## Supplied material
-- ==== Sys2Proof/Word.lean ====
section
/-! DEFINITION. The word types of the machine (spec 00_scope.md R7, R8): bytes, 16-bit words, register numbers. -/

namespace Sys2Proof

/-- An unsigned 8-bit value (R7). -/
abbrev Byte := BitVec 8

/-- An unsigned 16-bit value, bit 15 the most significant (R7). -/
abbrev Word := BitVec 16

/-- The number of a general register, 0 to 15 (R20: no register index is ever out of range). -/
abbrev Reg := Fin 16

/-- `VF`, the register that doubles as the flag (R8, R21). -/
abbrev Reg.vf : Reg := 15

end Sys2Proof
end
* * *
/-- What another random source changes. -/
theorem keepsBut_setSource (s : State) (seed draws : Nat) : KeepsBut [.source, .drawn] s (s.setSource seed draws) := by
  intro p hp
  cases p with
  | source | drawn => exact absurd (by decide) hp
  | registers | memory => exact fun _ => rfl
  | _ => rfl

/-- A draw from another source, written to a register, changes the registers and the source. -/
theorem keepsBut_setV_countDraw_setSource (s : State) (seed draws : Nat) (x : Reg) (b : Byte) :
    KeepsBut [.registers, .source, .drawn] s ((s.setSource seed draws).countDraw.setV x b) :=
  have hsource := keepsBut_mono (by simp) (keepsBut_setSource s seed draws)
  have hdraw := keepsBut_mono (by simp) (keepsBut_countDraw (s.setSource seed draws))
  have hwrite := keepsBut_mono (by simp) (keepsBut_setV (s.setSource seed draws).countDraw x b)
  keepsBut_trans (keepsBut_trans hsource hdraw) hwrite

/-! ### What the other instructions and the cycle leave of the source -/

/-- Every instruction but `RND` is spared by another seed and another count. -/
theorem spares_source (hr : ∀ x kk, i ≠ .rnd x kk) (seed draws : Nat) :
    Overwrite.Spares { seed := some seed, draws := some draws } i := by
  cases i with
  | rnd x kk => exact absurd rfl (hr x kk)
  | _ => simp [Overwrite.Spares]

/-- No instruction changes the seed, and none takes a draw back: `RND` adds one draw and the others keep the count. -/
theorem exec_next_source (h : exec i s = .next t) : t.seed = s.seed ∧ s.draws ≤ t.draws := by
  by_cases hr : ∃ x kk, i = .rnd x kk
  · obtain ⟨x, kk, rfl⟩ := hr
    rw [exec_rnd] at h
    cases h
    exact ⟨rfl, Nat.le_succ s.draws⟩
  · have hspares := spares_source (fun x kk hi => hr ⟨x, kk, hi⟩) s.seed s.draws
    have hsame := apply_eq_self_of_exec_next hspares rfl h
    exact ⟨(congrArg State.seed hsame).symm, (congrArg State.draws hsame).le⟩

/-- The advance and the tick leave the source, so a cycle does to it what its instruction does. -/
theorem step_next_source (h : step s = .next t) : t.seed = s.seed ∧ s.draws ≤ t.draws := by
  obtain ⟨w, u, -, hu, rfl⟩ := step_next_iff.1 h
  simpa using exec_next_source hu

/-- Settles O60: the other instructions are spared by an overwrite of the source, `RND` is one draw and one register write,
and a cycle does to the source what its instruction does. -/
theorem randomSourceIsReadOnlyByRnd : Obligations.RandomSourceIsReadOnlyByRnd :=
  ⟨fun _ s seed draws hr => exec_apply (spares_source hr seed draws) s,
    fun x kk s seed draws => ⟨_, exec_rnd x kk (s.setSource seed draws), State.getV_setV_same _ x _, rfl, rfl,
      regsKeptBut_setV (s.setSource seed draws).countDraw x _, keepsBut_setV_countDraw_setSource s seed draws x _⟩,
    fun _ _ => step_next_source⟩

## Your goal
Look through the data above and return exactly the lines from the one that contains "-- ==== Sys2Proof/Word.lean" to the one that contains "significant (R7). -/", inclusive, with nothing else.

## Solution
-- ==== Sys2Proof/Word.lean ====
section
/-! DEFINITION. The word types of the machine (spec 00_scope.md R7, R8): bytes, 16-bit words, register numbers. -/

namespace Sys2Proof

/-- An unsigned 8-bit value (R7). -/
abbrev Byte := BitVec 8

/-- An unsigned 16-bit value, bit 15 the most significant (R7). -/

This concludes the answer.